# Forum Home Renovation The Cubby House  cubby house floor

## Jo West

Hi - We have a cubby house that was existing when we bought our house.   The floor has deteriorated where rain has come in through the door.   We are going to replace it because it will eventually become unsafe.  Its not an area that gets wet all the time, but during heavy rain it does.   The flooring in the cubby house at the moment is 5 ply (I am not sure whether its waterproof or anything special)   When we replace it, does anyone have any suggestions on what we should use that would last through the weather (and several years of children)?     Jo

----------


## john0

Hi, I would recommend cypress pine decking boards, they are naturally resistant to termite and rot, hence no need for any treatment. Most reputable cubby house manufacturers use cypress exclusively, so the kids aren't coming into contact with any chemicals.

----------


## Jo West

Johno -  Thanks for the advice.    Do you have any suggestions on what to  coat / finish it with?

----------


## Larry McCully

Hi Jo, Have you thought of using marine ply and painting it all sides. That will keep the nasties from crawling in through any gaps. You could then chuck in some carpet and then replace it when it looks shabby.Or even throw down some cheap lino.

----------


## john0

> Johno - Thanks for the advice. Do you have any suggestions on what to coat / finish it with?
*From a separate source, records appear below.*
-- ==== Sys2Proof/Machine/Step.lean ====
section
/-! DEFINITION. One step: the next event, or with no event left the core's next instruction (log 26). -/

namespace Sys2Proof.Machine

/-- The core's own cycle: fetch through the module, then run (30_encoding.md R68). -/
def runFetched (f : Fetched) : Host.Outcome State Fault Refusal :=
  match f with
  | .run i s => exec i s
  | .ends r => r

/-- The outputs of the step before are gone. -/
def freshOutput (s : State) : State := { s with out := Output.none }

def step (s : State) : Host.Outcome State Fault Refusal :=
  match s.inputs with
  | e :: rest =>
    match handleEvent e (freshOutput { s with inputs := rest }) with
    | some r => r
    | none => runFetched (fetchInstr (freshOutput { s with inputs := rest }))
  | [] =>
    -- In standby the core issues nothing (R89).
    if s.clocksOff then .next (freshOutput s) else runFetched (fetchInstr (freshOutput s))

/-- `s` with an instruction word stored where `step` fetches its next instruction (log 29). -/
def State.withFetchWord (s : State) (nbits w : Nat) : State := placeInstr (BitVec.ofNat 32 (w % 2 ^ nbits)) s

end Sys2Proof.Machine
end

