-- ==== Sys2Proof/Machine/Modes.lean ====
section
/-! DEFINITION. The six modes of operation (40_modes_of_operation.md R80): descriptions of what the module is doing, no state;
several hold at once. -/

namespace Sys2Proof.Machine

/-- The modes of R80. -/
inductive OperatingMode where
  | normal
  | slave
  | reset
  | debug
  | standby
  | burst
deriving DecidableEq, Repr

/-- What the next step handles: the first input, or with none the core's own cycle. -/
def nextEvent (s : State) : Event :=
  match s.inputs with
  | e :: _ => e
  | [] => .coreCycle

/-- Whether a mode holds while the module handles event `e` in state `s`, by the conditions R80 gives. The core's cycle is a
fetch, and then, if an instruction of the table answers, an mtspr or mfspr; with the clocks off it is neither (R89). DESIGN
CHOICE (log 31): Slave holds by R80's words, also while a user-mode mtspr or mfspr is handled and refused, though by R86 and R141
no slave access is then made and none is recorded. -/
def operatesIn (s : State) (e : Event) : OperatingMode → Bool
  | .normal => match e with
    | .fetch _ => true
    | .coreCycle => !s.clocksOff
    | _ => false
  | .slave => match e with
    | .mtSpr n _ _ => (sprOfNumber n).isSome
    | .mfSpr n _ => (sprOfNumber n).isSome
    | .coreCycle => match fetchInstr s with
      | .run _ _ => true
      | .ends _ => false
    | _ => false
  | .reset => match e with
    | .reset _ _ => true
    | _ => false
  | .debug => match e with
    | .fetch q => q.dp
    | .coreCycle => s.core.dp && !s.clocksOff
    | _ => false
  | .standby => s.clocksOff
  | .burst => fieldBe s.spr.bbcmcr

end Sys2Proof.Machine
end

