-- ==== Sys2Proof/Laws/State.lean ====
section
/-! SUPPORT. One lemma for each field of the state under each named update, so that no later proof unfolds an update. -/

namespace Sys2Proof.Machine

section advancePc

variable (s : State)

@[simp] theorem advancePc_spr : (advancePc s).spr = s.spr := rfl
@[simp] theorem advancePc_reservedOnes : (advancePc s).reservedOnes = s.reservedOnes := rfl
@[simp] theorem advancePc_stale : (advancePc s).stale = s.stale := rfl
@[simp] theorem advancePc_pending : (advancePc s).pending = s.pending := rfl
@[simp] theorem advancePc_clocksOff : (advancePc s).clocksOff = s.clocksOff := rfl
@[simp] theorem advancePc_core : (advancePc s).core = { s.core with pc := s.core.pc + 4 } := rfl
@[simp] theorem advancePc_mem : (advancePc s).mem = s.mem := rfl
@[simp] theorem advancePc_inputs : (advancePc s).inputs = s.inputs := rfl
@[simp] theorem advancePc_out : (advancePc s).out = s.out := rfl
@[simp] theorem advancePc_ctr : (advancePc s).ctr = s.ctr := rfl

end advancePc

section storeSpr

variable (n : SprName) (v : Word) (s : State)

@[simp] theorem storeSpr_spr : (storeSpr n v s).spr = s.spr.set n (v &&& namedMask n) := rfl
@[simp] theorem storeSpr_reservedOnes : (storeSpr n v s).reservedOnes = s.reservedOnes.set n (s.reservedOnes.get n ||| (v &&& reservedMask n)) := rfl
@[simp] theorem storeSpr_stale : (storeSpr n v s).stale = s.spr :: s.stale := rfl
@[simp] theorem storeSpr_pending : (storeSpr n v s).pending = s.pending := rfl
@[simp] theorem storeSpr_clocksOff : (storeSpr n v s).clocksOff = s.clocksOff := rfl
@[simp] theorem storeSpr_core : (storeSpr n v s).core = s.core := rfl
@[simp] theorem storeSpr_mem : (storeSpr n v s).mem = s.mem := rfl
@[simp] theorem storeSpr_inputs : (storeSpr n v s).inputs = s.inputs := rfl
@[simp] theorem storeSpr_out : (storeSpr n v s).out = { s.out with slave := some (slaveAccess n .write) } := rfl
@[simp] theorem storeSpr_ctr : (storeSpr n v s).ctr = s.ctr := rfl

end storeSpr

section loadSpr

variable (n : SprName) (s : State)

@[simp] theorem loadSpr_spr : (loadSpr n s).spr = s.spr := rfl
@[simp] theorem loadSpr_reservedOnes : (loadSpr n s).reservedOnes = s.reservedOnes := rfl
@[simp] theorem loadSpr_stale : (loadSpr n s).stale = s.stale := rfl
@[simp] theorem loadSpr_pending : (loadSpr n s).pending = s.pending := rfl
@[simp] theorem loadSpr_clocksOff : (loadSpr n s).clocksOff = s.clocksOff := rfl
@[simp] theorem loadSpr_core : (loadSpr n s).core = s.core := rfl
@[simp] theorem loadSpr_mem : (loadSpr n s).mem = s.mem := rfl
@[simp] theorem loadSpr_inputs : (loadSpr n s).inputs = s.inputs := rfl
@[simp] theorem loadSpr_out : (loadSpr n s).out = { s.out with slave := some (slaveAccess n .read), data := some (sprValue n s) } := rfl
@[simp] theorem loadSpr_ctr : (loadSpr n s).ctr = s.ctr + 1 := rfl

end loadSpr

section resetModule

variable (a b : Bool) (s : State)

@[simp] theorem resetModule_spr : (resetModule a b s).spr = { s.spr with miGra := 0, bbcmcr := (BitVec.ofBool a).zeroExtend 32 <<< 12 } := rfl
@[simp] theorem resetModule_reservedOnes : (resetModule a b s).reservedOnes = SprFile.zero := rfl
@[simp] theorem resetModule_stale : (resetModule a b s).stale = [] := rfl
@[simp] theorem resetModule_pending : (resetModule a b s).pending = [] := rfl
@[simp] theorem resetModule_clocksOff : (resetModule a b s).clocksOff = false := rfl
@[simp] theorem resetModule_core : (resetModule a b s).core = resetCore b s.core := rfl
@[simp] theorem resetModule_mem : (resetModule a b s).mem = s.mem := rfl
@[simp] theorem resetModule_inputs : (resetModule a b s).inputs = s.inputs := rfl
@[simp] theorem resetModule_out : (resetModule a b s).out = s.out := rfl
@[simp] theorem resetModule_ctr : (resetModule a b s).ctr = s.ctr := rfl

end resetModule

section freshOutput

variable (s : State)

@[simp] theorem freshOutput_spr : (freshOutput s).spr = s.spr := rfl
@[simp] theorem freshOutput_reservedOnes : (freshOutput s).reservedOnes = s.reservedOnes := rfl
@[simp] theorem freshOutput_stale : (freshOutput s).stale = s.stale := rfl
@[simp] theorem freshOutput_pending : (freshOutput s).pending = s.pending := rfl
@[simp] theorem freshOutput_clocksOff : (freshOutput s).clocksOff = s.clocksOff := rfl
@[simp] theorem freshOutput_core : (freshOutput s).core = s.core := rfl
@[simp] theorem freshOutput_mem : (freshOutput s).mem = s.mem := rfl
@[simp] theorem freshOutput_inputs : (freshOutput s).inputs = s.inputs := rfl
@[simp] theorem freshOutput_out : (freshOutput s).out = Output.none := rfl
@[simp] theorem freshOutput_ctr : (freshOutput s).ctr = s.ctr := rfl

end freshOutput

section readyForCycle

variable (s : State)

@[simp] theorem readyForCycle_spr : (readyForCycle s).spr = s.spr := rfl
@[simp] theorem readyForCycle_reservedOnes : (readyForCycle s).reservedOnes = s.reservedOnes := rfl
@[simp] theorem readyForCycle_stale : (readyForCycle s).stale = s.stale := rfl
@[simp] theorem readyForCycle_pending : (readyForCycle s).pending = s.pending := rfl
@[simp] theorem readyForCycle_clocksOff : (readyForCycle s).clocksOff = false := rfl
@[simp] theorem readyForCycle_core : (readyForCycle s).core = s.core := rfl
@[simp] theorem readyForCycle_mem : (readyForCycle s).mem = s.mem := rfl
@[simp] theorem readyForCycle_inputs : (readyForCycle s).inputs = [] := rfl
@[simp] theorem readyForCycle_out : (readyForCycle s).out = s.out := rfl
@[simp] theorem readyForCycle_ctr : (readyForCycle s).ctr = s.ctr := rfl

end readyForCycle

section writeGpr

variable (c : CoreSide) (r : Nat) (v : Word)

@[simp] theorem writeGpr_gpr : (writeGpr c r v).gpr = c.gpr.setIfInBounds r v := rfl
@[simp] theorem writeGpr_pc : (writeGpr c r v).pc = c.pc := rfl
@[simp] theorem writeGpr_mode : (writeGpr c r v).mode = c.mode := rfl
@[simp] theorem writeGpr_sc : (writeGpr c r v).sc = c.sc := rfl
@[simp] theorem writeGpr_pt : (writeGpr c r v).pt = c.pt := rfl
@[simp] theorem writeGpr_dp : (writeGpr c r v).dp = c.dp := rfl
@[simp] theorem writeGpr_srr1 : (writeGpr c r v).srr1 = c.srr1 := rfl

end writeGpr

section resetCore

variable (b : Bool) (c : CoreSide)

@[simp] theorem resetCore_gpr : (resetCore b c).gpr = c.gpr := rfl
@[simp] theorem resetCore_pc : (resetCore b c).pc = vectorAddr b 1 := rfl
@[simp] theorem resetCore_mode : (resetCore b c).mode = { priv := .supervisor, msrIr := false, msrIp := b, littleEndian := false } := rfl
@[simp] theorem resetCore_sc : (resetCore b c).sc = c.sc := rfl
@[simp] theorem resetCore_pt : (resetCore b c).pt = c.pt := rfl
@[simp] theorem resetCore_dp : (resetCore b c).dp = c.dp := rfl
@[simp] theorem resetCore_srr1 : (resetCore b c).srr1 = c.srr1 := rfl

end resetCore

section SprFile

variable (f : SprFile) (n m : SprName) (v : Word)

@[simp] theorem SprFile.get_set_self : (f.set n v).get n = v := by cases n <;> rfl

theorem SprFile.get_set_ne {n m : SprName} (h : m ≠ n) : (f.set n v).get m = f.get m := by
  cases n <;> cases m <;> first | rfl | exact absurd rfl h

@[simp] theorem SprFile.get_zero : SprFile.zero.get n = 0 := by cases n <;> rfl

@[simp] theorem SprFile.zero_miGra : SprFile.zero.miGra = 0 := rfl

@[simp] theorem SprFile.zero_bbcmcr : SprFile.zero.bbcmcr = 0 := rfl

/-- Two register files that agree on every register are equal. -/
theorem SprFile.ext_get {f g : SprFile} (h : ∀ n, f.get n = g.get n) : f = g := by
  cases f
  cases g
  simpa [SprFile.get] using
    And.intro (h .miRba0) ⟨h .miRba1, h .miRba2, h .miRba3, h .miRa0, h .miRa1, h .miRa2, h .miRa3, h .miGra, h .bbcmcr⟩

end SprFile

/-- A well-formed instruction's register number is below 32. -/
theorem wf_iff (i : Instr) : i.wf = true ↔ i.gprNumber < 32 := decide_eq_true_iff

section readGpr

variable (c : CoreSide) (r k : Nat) (v : Word)

theorem readGpr_of_lt {r : Nat} (h : r < 32) : readGpr c r = some c.gpr[r] := by simp [readGpr, h]

@[simp] theorem readGpr_writeGpr_self {r : Nat} (h : r < 32) : readGpr (writeGpr c r v) r = some v := by
  simp [readGpr, writeGpr, h]

theorem readGpr_writeGpr_ne {r k : Nat} (h : k ≠ r) : readGpr (writeGpr c r v) k = readGpr c k := by
  simp only [readGpr, writeGpr]
  rw [Vector.getElem?_setIfInBounds_ne (Ne.symm h)]

end readGpr

end Sys2Proof.Machine
end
  Sikkens Cetol HLS, its a little more expensive then some other products but worth it. As you said in the original post, water sometimes gets in, this product is water, mould and abrasion resistant. its good stuff.

----------


## Jo West

Thanks Larry and Johno.   Thinking about both your options and even considering using fibrous cement sheeting.     We'll see how we go !

----------


## Bloss

Plenty of options and no need to go to great expense - no marine ply or decking boards needed 
See if you can find some laminated formboard from a second hand builders yard or even easier and cheaper don't worry about marine ply - just use plain CD construction ply 9mm or 12mm or so. Straight on top of old ply unless the old is badly deformed - the rot won't matter. If you take the older ply up then use a thicker ply for the new - 16mm or 18mm would be plenty. 
Whack a couple of coats of oil on the bottom side - can be sump oil - even cheap new motor oil will do. That can be used on the top too unless you want a colour. If you want the pine finish then simply a couple of coats of oil - thin with a little turps. Soaks in and waterproofs well - can be re-coated anytime it looks like water is staying put rather than rolling off. You could use decking oil if you prefer or you can use paving paint to give it colour - any colour really. Couple of coats then re-caost if it starts to wear a bit.  :2thumbsup:

----------


## Ashore

johno nailed it cyprus pine 
coat with either the sickens but make sure its the filter 7  or wattyl exterior gloss ( they only make one product for exterior use and it aint acrillic) 
2 coats about 2 weeks apart and try to get 1 coat under the floor as well 
best is to do the boards once before laying and then a second coat on top 
BTW don't go bunnies try a timber merchant and ask for seconds check prices  
You could go with marine ply and coat or for a quick fix nornal ply and coat well before appyling 
why i say this is that I built a cubby house for my daughters and it was smeg 4' off the ground , sand pit under , cypress floors all the go and when we sold it added no value to the house and the new owners pulled it down 2 years later as they had no kids 
so think of how much you want to sink into this and what returnr you will get :2thumbsup:

----------